Republican legislators criticize oil and gas commission, governor
State legislative Republicans on Thursday sharply criticized the Colorado Oil & Gas Conservation Commission’s proposed new setback rules as “going rogue” and called out Gov. Jared Polis and legislative Democrats for “going back on their promises.”
The rules are being changed and established by the COGCC, which was created by Senate Bill 19-181. That law also changed COGCC’s mission from a body that advocated for oil and gas development to one that regulates “the responsible development and production” of oil and gas in a manner that protects public health, safety and welfare, wildlife and the environment.
Though the setback rule has not been finalized, Republicans and the Colorado Cattlemen’s Association believe the commission is poised to set a 2,000-foot setback rule of all oil and gas drilling and fracking operations statewide. Many surmised that rule could extend to 2,400 feet, as it could apply to the boundaries of the drilling pad, not just well itself.
“This would be a de facto ban on drilling for oil and gas in Colorado,” said Sen. Assistant Minority Leader John Cooke, R-Greeley, in a Zoom press conference Thursday with five other Republican senators and representatives.
“Just a short time ago, Gov. Polis said the war on oil and gas is over. One week later the COGCC is proposing a 2,500-foot setback rule. It’s 112 all over again,” Cooke said.

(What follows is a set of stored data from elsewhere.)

-- ==== Sys2Proof/Config.lean ====
section
/-! DEFINITION. What a platform fixes (REG_BASE, R8, R41) and the values the spec leaves open. Every constant here is opaque:
no proof can see its value, so a theorem that mentions one holds whatever it is. -/

namespace Sys2Proof

/-- REG_BASE, the OPEN base address of the host register block (R8, R17). DESIGN CHOICE, log entry 13, safe. -/
opaque Config.regBase : Nat

/-- The content of the input byte at an offset the host has not filled (R33: the host's content of IN).
A free value: DESIGN CHOICE, log entry 4, safe. -/
opaque Config.inByte : Nat → Byte

/-- The free bytes of the output space (I5, I16, I19, I20): draw number, then offset. DESIGN CHOICE, log entries 5 and 7,
safe. -/
opaque Config.outByte : Nat → Nat → Byte

end Sys2Proof
end

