-- ==== Sys2Proof/Machine/Core.lean ====
section
/-! DEFINITION. The machine as the host's interface takes it. -/

def Sys2Proof.core : Host.Core :=
  { State := Sys2Proof.Machine.State
    Fault := Sys2Proof.Machine.Fault
    Refusal := Sys2Proof.Machine.Refusal
    step := Sys2Proof.Machine.step
    reset := Sys2Proof.Machine.State.reset }
end

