-- ==== Sys2Proof/Certificates/Slice0/Obligations.lean ====
section
/-! DEFINITION. The statements about the machine that the provers are asked for. Each docstring names what it formalises. -/

open Sys2Proof Sys2Proof.Machine

/-! ## Reset and the machine's steps -/

/-- What reset leaves, at power-on and applied at any time: the reset value of every register, an empty trace, the input
space unchanged, and every OUT byte a free value (R31; that a free value is a draw of `Config.outByte` is the model's choice, log
entry 5). And after a success a START on a legal width makes every OUT byte that the compression before wrote, and the host has
not stored since, a fresh free value: that this happens at START, and the exception for the host's bytes, are the model's reading
of R31's last sentence with I6 and R36 (DEDUCED, log entry 5). -/
def Obligations.ResetValues : Prop :=
  (∀ t : State, (t = State.reset ∨ ∃ s q, s.slot = none ∧ s.hostq = .reset :: q ∧ step s = .next t) →
    (∀ r, regValue t r = 0) ∧
    t.forceWide = false ∧ t.unitWidth = 0 ∧ t.inLen = 0 ∧ t.busy = false ∧ t.done = false ∧ t.err = 0 ∧
    t.outLen = 0 ∧ t.hdrLen = 0 ∧ t.hdrW0 = 0 ∧ t.hdrW1 = 0 ∧
    t.phase = .idle ∧ t.wb = .w1 ∧ t.fw = false ∧ t.llen = 0 ∧ t.nu = 0 ∧ t.pos = 0 ∧ t.litStart = 0 ∧
    t.litCnt = 0 ∧ t.outCnt = 0 ∧ t.trace = [] ∧ ∃ d, ∀ a, outByte t a = Config.outByte d a) ∧
  (∀ (s : State) (q : List HostMove), s.slot = none → s.hostq = .reset :: q →
    ∃ t, step s = .next t ∧ t.inMem = s.inMem ∧ ∀ a, outByte t a = Config.outByte s.draws a) ∧
  ∀ (s t : State) (uw : Byte) (fw : Bool) (w : Width), s.busy = false → uw.toNat = 8 * widthBytes w →
    exec (.start uw fw) s = .next t → s.err = 0 → ∀ a, a < s.outCnt → s.hostOut.read? a = none →
    t.outMem.read? a = none ∧ outByte t a = Config.outByte s.draws a

/-- A step runs the decoded operation. A code presented directly is decoded and run (log entry 2); a register access at the
head of the host's moves is decoded and run, unless it is a START above the host's cap; with no host move pending and PHASE = SCAN the selected operation runs (R87);
with no host move pending and PHASE = IDLE the state stays (R87, log entry 3); the host may let the core take one step; a
WAIT at the head is over when DONE = 1. -/
def Obligations.StepRunsDecodedOperation : Prop :=
  (∀ (s : State) (c : Slot) (i : Instr), s.slot = some c → decodePadded c.width c.head c.pad = .ok i →
    step s = exec i { s with slot := none }) ∧
  (∀ (s : State) (a : Access) (q : List HostMove) (i : Instr), s.slot = none → s.hostq = .access a :: q →
    decodeAccess a = .ok i →
    ((∀ uw fw, i = .start uw fw → s.busy = true ∨ (uw ≠ 8 ∧ uw ≠ 16 ∧ uw ≠ 32) ∨ s.inLen.toNat ≤ s.inputCap) →
      step s = exec i { s with hostq := q })) ∧
  (∀ s : State, CoreAlone s → s.phase = .scan → step s = exec (selectOp s) s) ∧
  (∀ s : State, CoreAlone s → s.phase = .idle → step s = .next s) ∧
  (∀ (s : State) (q : List HostMove), s.slot = none → s.hostq = .letCore :: q → s.phase = .scan →
    step s = exec (selectOp { s with hostq := q }) { s with hostq := q }) ∧
  (∀ (s : State) (q : List HostMove), s.slot = none → s.hostq = .letCore :: q → s.phase = .idle →
    step s = .next { s with hostq := q }) ∧
  (∀ (s : State) (q : List HostMove), s.slot = none → s.hostq = .wait :: q → s.done = true →
    step s = exec (.read .status) { s with hostq := q }) ∧
  (∀ (s : State) (q : List HostMove), s.slot = none → s.hostq = .wait :: q → s.done = false → s.phase = .scan →
    step s = exec (selectOp s) s)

He was referring to the soundly defeated 2018 Proposition 112 that called for a minimum 2,500-foot distance requirement for fracking wells, saying the COGCC is now overriding the will of a majority of voters in Colorado with the proposed 2,000-foot setback rule.
Despite the commission accepting public testimony since Fall 2019, and reviewing input from 93 parties, and all the hearings being open on Zoom conference calls, Cooke slammed the commission as operating in “secret” and trying to engineer “back-door deals.”
A COGCC spokeswoman said Thursday: “COGCC’s new mission (is) to regulate, not foster, oil and gas development in a manner that is protective of public health, safety, welfare, the environment and wildlife resources.”
Asked for response from the governor on Thursday, Polis spokeswoman Shelby Wieman replied:
“When we embarked on the historic passage of Senate Bill 181, we knew fundamental changes were necessary to enhance protection of health, safety and the environment, provide local governments a seat at the table, and cultivate more regulatory certainty for industry in the wake of years of ballot initiatives. And while we don’t provide comments on the specifics of an ongoing regulatory process, we have full faith in our staff and commissioners at the Oil and Gas Commission to implement the legislation in a manner that achieves these critical objectives while working with a diverse set of stakeholders.”
The COGCC – now a seven-member group with five full-time paid professionals and two non-voting members with the U.S. Department of Natural Resources and the Colorado Department of Public Health and Environment – has been working since early September on the vast rule changes. The changes are expected to be finalized, at the latest, by Dec. 1.
The legislators Thursday pointed to a 2018 study on the economic impact of a 2,000-foot setback showing that up to 85 percent of all private, non-federal land, would be undevelopable – and higher in the top-producing counties like Weld, where the percentage goes up to 94.
They used arguments from the fight against 112 in 2018: The setback distance is “arbitrary” and not based on science; setback rules can’t be applied statewide as rural and urban land is used differently; the rules don’t improve health/safety of nearby wildlife or residents, the rule amounts to a “taking” of land from mineral rights royalty owners, farmers and ranchers.
The rhetoric grew heated Thursday.
“This commission is escalating the war on rural Colorado,” said Sen. Jerry Sonnenberg, R-Sterling. “This rule would cause us to lose the number one economic driver in the state.”
Rep. Perry Will, R-New Castle, said he’s seen “several industry people” and at least one company leaving Colorado because of the uncertainty surrounding the setback rules. He mentioned Petrox Resources Inc. in LaPlata County specifically.
Michael J. Clark, owner of Petrox Resources Inc., said they can’t do business anymore in Colorado because of SB181 and the new commission.
“Next it will be the (setbacks) from the waterways and wetlands,” Clark said, adding “there are other states where there’s a lot less uncertainty.”
Petrox has mineral rights and interests in La Plata, but more in Archuleta County, in the vicinity of the San Juan River and on the San Juan basin. While they only have fewer than 10 employees in the state now, they typically can operate up to two or three wells which employ some 40-50 workers.
Clark said the first round of rules from the new commission included “horribly punitive fines” that run anywhere from $50,000 to $200,000, but they were willing to work in that environment. With the ambiguity in the setback rules being changed, and possible litigation costs of getting appeals through the commission, Clark said his investors are not willing to put up the money for operations in Colorado.
Clark said he comes from a third-generation oil and gas family in Colorado and is sad to have to leave.
“It’s obvious the Democrats and Gov. Polis don’t want to have the oil and gas industry in Colorado,” he said.